- _LISTED ENTRIES_:
════════════════════

/-- The port number 0, which an unused port field must hold. -/
def isZeroPort (p : Port) : Bool := decide (p = .s 0)

/-- illegal-operation precedes illegal-port (04 R94). -/
def faultOf (opBad portBad : Bool) : Option DecodeFault :=
  if opBad then some .illegalOperation else if portBad then some .illegalPort else none

/-- Guard 0b1000 is reserved (03 R70). -/
def guardBad (g : Guard) : Bool := g.neg && decide (g.p = 0)

/-- A C operation that uses only what `targetUsed` and `immOk` say, and no countport (07 R146). -/
def formC0 (o : COp) (targetUsed immOk : Bool) : Option DecodeFault :=
  faultOf (guardBad o.guard || (!targetUsed && decide (o.target ≠ 0)) || !isZeroPort o.cport || !immOk) false

/-- A C operation whose countport is a source; imm carries the value of port 0x3FF, else it is 0 (07 R146). -/
def formCSrc (o : COp) (targetUsed : Bool) : Option DecodeFault :=
  faultOf (guardBad o.guard || (!targetUsed && decide (o.target ≠ 0)) || (decide (o.cport ≠ .imm) && decide (o.imm ≠ 0)))
    (!readableC o.cport)

/-- suspend and join: countport is a source other than 0x3FF, imm holds scope and register (07 R146). -/
def formCWait (o : COp) : Option DecodeFault :=
  faultOf (guardBad o.guard || decide (o.target ≠ 0) || decide (o.cport = .imm) || decide (o.imm.toNat / 2 ^ 11 ≠ 0)
      || decide (o.imm.toNat / 256 % 8 > 4))
    (!readableC o.cport)

/-- The kinds that lease and wake accept (07 R156, R157). -/
def leaseKindOk (k : Nat) : Bool := decide (k = 0) || (decide (2 ≤ k) && decide (k ≤ 7))

/-- lease and leasew (07 R146, R156). -/
def formCLease (o : COp) : Option DecodeFault :=
  let k := o.imm.toNat % 16
  let inst := o.imm.getLsbD 4
  let portOk := match o.cport with
    | .s n => decide (n = 0)
    | .p n => decide (n ≠ 0)
    | _ => false
  faultOf (guardBad o.guard || decide (o.target ≠ 0) || decide (o.imm.toNat / 2 ^ 7 ≠ 0) || !portOk
      || (if inst then decide (k > 7) else !leaseKindOk k)) false

/-- ovl: the page from countport, or from imm (07 R160). -/
def formCOvl (o : COp) : Option DecodeFault :=
  faultOf (guardBad o.guard || decide (o.target ≠ 0)
      || (!isZeroPort o.cport && decide (o.cport ≠ .imm) && decide (o.imm ≠ 0)))
    (!readableC o.cport)

/-- sleepk.set: floor and ceiling exponents (07 R162). -/
def formCSleepSet (o : COp) : Option DecodeFault :=
  let f := o.imm.toNat % 32
  let c := o.imm.toNat / 32 % 32
  faultOf (guardBad o.guard || decide (o.target ≠ 0) || !isZeroPort o.cport || !o.imm.getLsbD 12
      || o.imm.getLsbD 11 || o.imm.getLsbD 10 || decide (f < 6) || decide (c < f) || decide (16 < c)) false

/-- The source form of sleepk: countport is not 0 (07 R162). -/
def formCSleepSrc (o : COp) : Option DecodeFault :=
  if isZeroPort o.cport then some .illegalOperation else formCSrc o false

/-- The plain form of sleepk (07 R162). -/
def formCSleep (o : COp) : Option DecodeFault := formC0 o false (decide (o.imm = 0))

/-- fence: order and scope in imm; order rlx and scopes above .fab are refused (07 R146). -/
def formCFence (o : COp) : Option DecodeFault :=
  formC0 o false (decide (o.imm.toNat / 2 ^ 5 = 0) && decide (o.imm.toNat / 8 % 4 ≠ 0) && decide (o.imm.toNat % 8 ≤ 4))

/-- Whether a row of the access class allows a size of b, h, w and d. -/
def sizeBhwd (z : Size) : Bool := decide (z ≠ .line)

/-- Whether a row allows a size of w and d. -/
def sizeWd (z : Size) : Bool := decide (z = .w) || decide (z = .d)

/-- An M operation: its allowed size and order, the use of its data port, and the port checks (08 R177).
`hasOrder` is false for a row that allows no order. -/
def formM (o : MOp) (sizeOk orderOk hasOrder dataOp dataPort indexOk : Bool) : Option DecodeFault :=
  faultOf (guardBad o.guard || !sizeOk || !orderOk || !dataOp || !indexOk
      || (decide (o.scope ≠ .tile) && (decide (o.order = .rlx) || !hasOrder)))
    (!dataPort || !readableM o.base || !readableM o.index)

/-- rlx or acq. -/
def ordLoad (o : MOp) : Bool := decide (o.order = .rlx) || decide (o.order = .acq)

/-- rlx or rel. -/
def ordStore (o : MOp) : Bool := decide (o.order = .rlx) || decide (o.order = .rel)

/-- ld and ldc. -/
def formMLoad (o : MOp) : Option DecodeFault := formM o (sizeBhwd o.size) (ordLoad o) true true (writableM o.data) true

/-- st and stc. -/
def formMStore (o : MOp) : Option DecodeFault := formM o (sizeBhwd o.size) (ordStore o) true true (readableM o.data) true

/-- A load queue port. -/
def isLq : Port → Bool
  | .lq _ => true
  | _ => false

/-- A store queue port. -/
def isSq : Port → Bool
  | .sq _ => true
  | _ => false

/-- ldq. -/
def formMLdq (o : MOp) : Option DecodeFault := formM o (sizeBhwd o.size) (ordLoad o) true (isLq o.data) true true

/-- stq. -/
def formMStq (o : MOp) : Option DecodeFault := formM o (sizeBhwd o.size) (ordStore o) true (isSq o.data) true true

/-- pref. -/
def formMPref (o : MOp) : Option DecodeFault :=
  formM o (decide (o.size = .line)) (decide (o.order = .rlx)) false (isZeroPort o.data) true true

/-- rdset and rdadv; the order field is the form field (08 R177). -/
def formMRdW (o : MOp) (form : Order) : Option DecodeFault :=
  formM o (decide (o.size = .d)) (decide (o.order = form)) false true (readableM o.data) (isZeroPort o.index)

/-- rdget. -/
def formMRdR (o : MOp) (form : Order) : Option DecodeFault :=
  formM o (decide (o.size = .d)) (decide (o.order = form)) false true (writableM o.data) (isZeroPort o.index)

/-- The atomics of sizes w and d. -/
def formMAtomic (o : MOp) : Option DecodeFault := formM o (sizeWd o.size) true true true (readableM o.data) true

/-- The floating atomics. -/
def formMAtomicF (o : MOp) : Option DecodeFault := formM o (decide (o.size = .w)) true true true (readableM o.data) true

/-- kadd. -/
def formMKadd (o : MOp) : Option DecodeFault := formM o (decide (o.size = .d)) (ordStore o) true true (readableM o.data) true

/-- kwait: always acq. -/
def formMKwait (o : MOp) : Option DecodeFault :=
  formM o (decide (o.size = .d)) (decide (o.order = .acq)) true true (readableM o.data) true

/-- kread. -/
def formMKread (o : MOp) : Option DecodeFault := formM o (decide (o.size = .d)) (ordLoad o) true true (writableM o.data) true

/-- kpoll. -/
def formMKpoll (o : MOp) : Option DecodeFault := formM o (decide (o.size = .d)) (ordLoad o) true true (readableM o.data) true

/-- kbind and kinit: no order. -/
def formMKset (o : MOp) : Option DecodeFault :=
  formM o (decide (o.size = .d)) (decide (o.order = .rlx)) false true (readableM o.data) true

/-- The two-source class (07 R163). -/
def formS2 (o : SOp) : Option DecodeFault :=
  faultOf (guardBad o.guard || (decide (o.srcA ≠ .imm) && decide (o.srcB ≠ .imm) && decide (o.imm ≠ 0)))
    (!readableS o.srcA || !readableS o.srcB || !writableS o.dst)

/-- The one-source class (07 R163). -/
def formS1 (o : SOp) : Option DecodeFault :=
  faultOf (guardBad o.guard || !isZeroPort o.srcB || (decide (o.srcA ≠ .imm) && decide (o.imm ≠ 0)))
    (!readableS o.srcA || !writableS o.dst)

/-- li (07 R163). -/
def formSLi (o : SOp) : Option DecodeFault :=
  faultOf (guardBad o.guard || !isZeroPort o.srcA || !isZeroPort o.srcB) (!writableS o.dst)

/-- lih (07 R163). -/
def formSLih (o : SOp) : Option DecodeFault :=
  faultOf (guardBad o.guard || decide (o.srcA = .imm) || !isZeroPort o.srcB || o.imm.getLsbD 16)
    (!readableS o.srcA || !writableS o.dst)

/-- The control-word class: both sources are ports, and the control word passes its own check (07 R163). -/
def formSCtl (o : SOp) (ctlOk : Bool) : Option DecodeFault :=
  faultOf (guardBad o.guard || decide (o.srcA = .imm) || decide (o.srcB = .imm) || !ctlOk)
    (!readableS o.srcA || !readableS o.srcB || !writableS o.dst)

/-- bins: w up to 64, bits 16:13 zero (07 R165). -/
def formSBins (o : SOp) : Option DecodeFault :=
  formSCtl o (decide (o.imm.toNat / 2 ^ 13 = 0) && decide (o.imm.toNat / 64 ≤ 64))

/-- sel: the predicate in bits 2:0 (07 R166). -/
def formSSel (o : SOp) : Option DecodeFault := formSCtl o (decide (o.imm.toNat / 8 = 0))

/-- Field fmt of a floating control word (07 R168). -/
def ctlFmt (i : BitVec 17) : Nat := i.toNat / 2 ^ 13

/-- Field sfmt of a floating control word (07 R168). -/
def ctlSfmt (i : BitVec 17) : Nat := i.toNat / 2 ^ 9 % 16

/-- Field rounding of a floating control word (07 R168). -/
def ctlRnd (i : BitVec 17) : Nat := i.toNat / 2 ^ 6 % 8

/-- Field cond of a floating control word (07 R168). -/
def ctlCond (i : BitVec 17) : Nat := i.toNat % 8

/-- fmt 0x8 to 0xB (07 R168). -/
def ctlFmtF (i : BitVec 17) : Bool := decide (8 ≤ ctlFmt i) && decide (ctlFmt i ≤ 11)

/-- The control word of fadd, fsub, fmul, ffma (07 R168). -/
def ctlArithOk (i : BitVec 17) : Bool :=
  ctlFmtF i && decide (ctlSfmt i = 0) && decide (ctlRnd i ≠ 6) && decide (ctlCond i = 0)

/-- The control word of fmin and fmax: fmt and fzi alone (07 R168). -/
def ctlMinOk (i : BitVec 17) : Bool :=
  ctlFmtF i && decide (ctlSfmt i = 0) && decide (ctlRnd i = 0) && !i.getLsbD 4 && !i.getLsbD 3 && decide (ctlCond i = 0)

/-- The control word of fcmp: fmt, fzi and cond (07 R168). -/
def ctlCmpOk (i : BitVec 17) : Bool :=
  ctlFmtF i && decide (ctlSfmt i = 0) && decide (ctlRnd i = 0) && !i.getLsbD 4 && !i.getLsbD 3

/-- The control word of fcvt (07 R168). -/
def ctlCvtOk (i : BitVec 17) : Bool :=
  decide (ctlFmt i ≤ 14) && decide (ctlSfmt i ≤ 14) && decide (ctlRnd i ≠ 6) && decide (ctlCond i = 0)

/-- ffma: the destination is s1 to s63 (07 R169). -/
def isS1to63 : Port → Bool
  | .s n => decide (n ≠ 0)
  | _ => false

/-- ffma. -/
def formSFfma (o : SOp) : Option DecodeFault := formSCtl o (ctlArithOk o.imm && isS1to63 o.dst)

/-- fcvt: one source (07 R163). -/
def formSCvt (o : SOp) : Option DecodeFault :=
  faultOf (guardBad o.guard || decide (o.srcA = .imm) || !isZeroPort o.srcB || !ctlCvtOk o.imm)
    (!readableS o.srcA || !writableS o.dst)

/-- What a vector instruction may use beside its guard (09 R206). -/
structure VForm where
  vd : Bool
  va : Bool
  vb : Bool
  rnd : Bool
  fzi : Bool
  fzo : Bool
  sat : Bool
  /-- 0 forbidden, 1 allowed, 2 required. -/
  mask : Nat
deriving DecidableEq, Repr

/-- The fields of a vector operation against its row of the form table (09 R206, 03 R72). `cmp` lets bits 11:9
carry a condition. -/
def formV (o : VOp) (f : VForm) (cmp : Bool) : Option DecodeFault :=
  faultOf (guardBad o.guard
      || (!f.vd && (decide (o.vd ≠ 0) || o.qd))
      || (!f.va && (decide (o.va ≠ 0) || o.qa))
      || (!f.vb && (decide (o.vb ≠ 0) || o.qb))
      || (o.qa && decide (o.va.toNat / 8 ≠ 0)) || (o.qb && decide (o.vb.toNat / 8 ≠ 0))
      || (!cmp && decide (o.rnd = 6)) || (!cmp && !f.rnd && decide (o.rnd ≠ 0))
      || (!f.fzi && o.fzi) || (!f.fzo && o.fzo) || (!f.sat && o.sat)
      || (decide (f.mask = 0) && decide (o.mask ≠ 0)) || (decide (f.mask = 2) && decide (o.mask = 0))) false

/-- The engine classes that share a register map. -/
inductive RegMap where
  | cq | mx | spec | fx
deriving DecidableEq, Repr

/-- The register map of an engine (11 R250, 13 R293, 15 R335, 20 R453). -/
def regMap : EngineId → RegMap
  | .cq0 | .cq1 => .cq
  | .mx0 | .mx1 => .mx
  | .fx0 => .fx
  | _ => .spec

/-- Shadow registers that exist (11 R250; 12 R281; 13 R293; 15 R335; 20 R453). -/
def shadowDefined (e : EngineId) (n : Nat) : Bool :=
  match regMap e with
  | .cq => decide (n ≤ 29) || decide (n = 48) || decide (n = 49)
  | .mx => decide (n ≤ 7) || (decide (16 ≤ n) && decide (n ≤ 39)) || (decide (48 ≤ n) && decide (n ≤ 51))
  | .spec => decide (n ≤ 11) || (decide (48 ≤ n) && decide (n ≤ 51))
  | .fx => decide (n ≤ 12) || (decide (48 ≤ n) && decide (n ≤ 51))

/-- Shadow registers that a program may write. -/
def shadowWritable (e : EngineId) (n : Nat) : Bool :=
  shadowDefined e n && match regMap e with
  | .cq => decide (n ≤ 29)
  | .mx => decide (n ≤ 5) || (decide (16 ≤ n) && decide (n ≤ 31)) || decide (n = 50)
  | .spec => decide (n ≤ 10) || decide (n = 50)
  | .fx => decide (n ≤ 10) || decide (n = 50)

/-- ewr (11 R249). -/
def formEwr (o : EOp) : Option DecodeFault :=
  faultOf (guardBad o.guard || !shadowWritable o.engine o.shadow.toNat || (decide (o.source ≠ .imm) && decide (o.imm ≠ 0)))
    (!readableC o.source)

/-- erd: the destination s1 to s63 stands in the source field (11 R249). -/
def formErd (o : EOp) : Option DecodeFault :=
  faultOf (guardBad o.guard || !shadowDefined o.engine o.shadow.toNat || !isS1to63 o.source || decide (o.imm ≠ 0)) false

/-- etrig: shadow and source are 0 for every engine of the part (11 R249). -/
def formEtrig (o : EOp) : Option DecodeFault :=
  faultOf (guardBad o.guard || decide (o.shadow ≠ 0) || !isZeroPort o.source) false

/-- eabort and ewaitq (11 R249). -/
def formE0 (o : EOp) : Option DecodeFault :=
  faultOf (guardBad o.guard || decide (o.shadow ≠ 0) || !isZeroPort o.source || decide (o.imm ≠ 0)) false

end Machine

open Machine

════════════════════

After locating the line holding "def formCSleep (o" above, output exactly that line and every line after it through the line holding "def formCFence (o". Include nothing else.

- _RESULT OF THIS EXERCISE_:
def formCSleep (o : COp) : Option DecodeFault := formC0 o false (decide (o.imm = 0))

/-- fence: order and scope in imm; order rlx and scopes above .fab are refused (07 R146). -/
def formCFence (o : COp) : Option DecodeFault :=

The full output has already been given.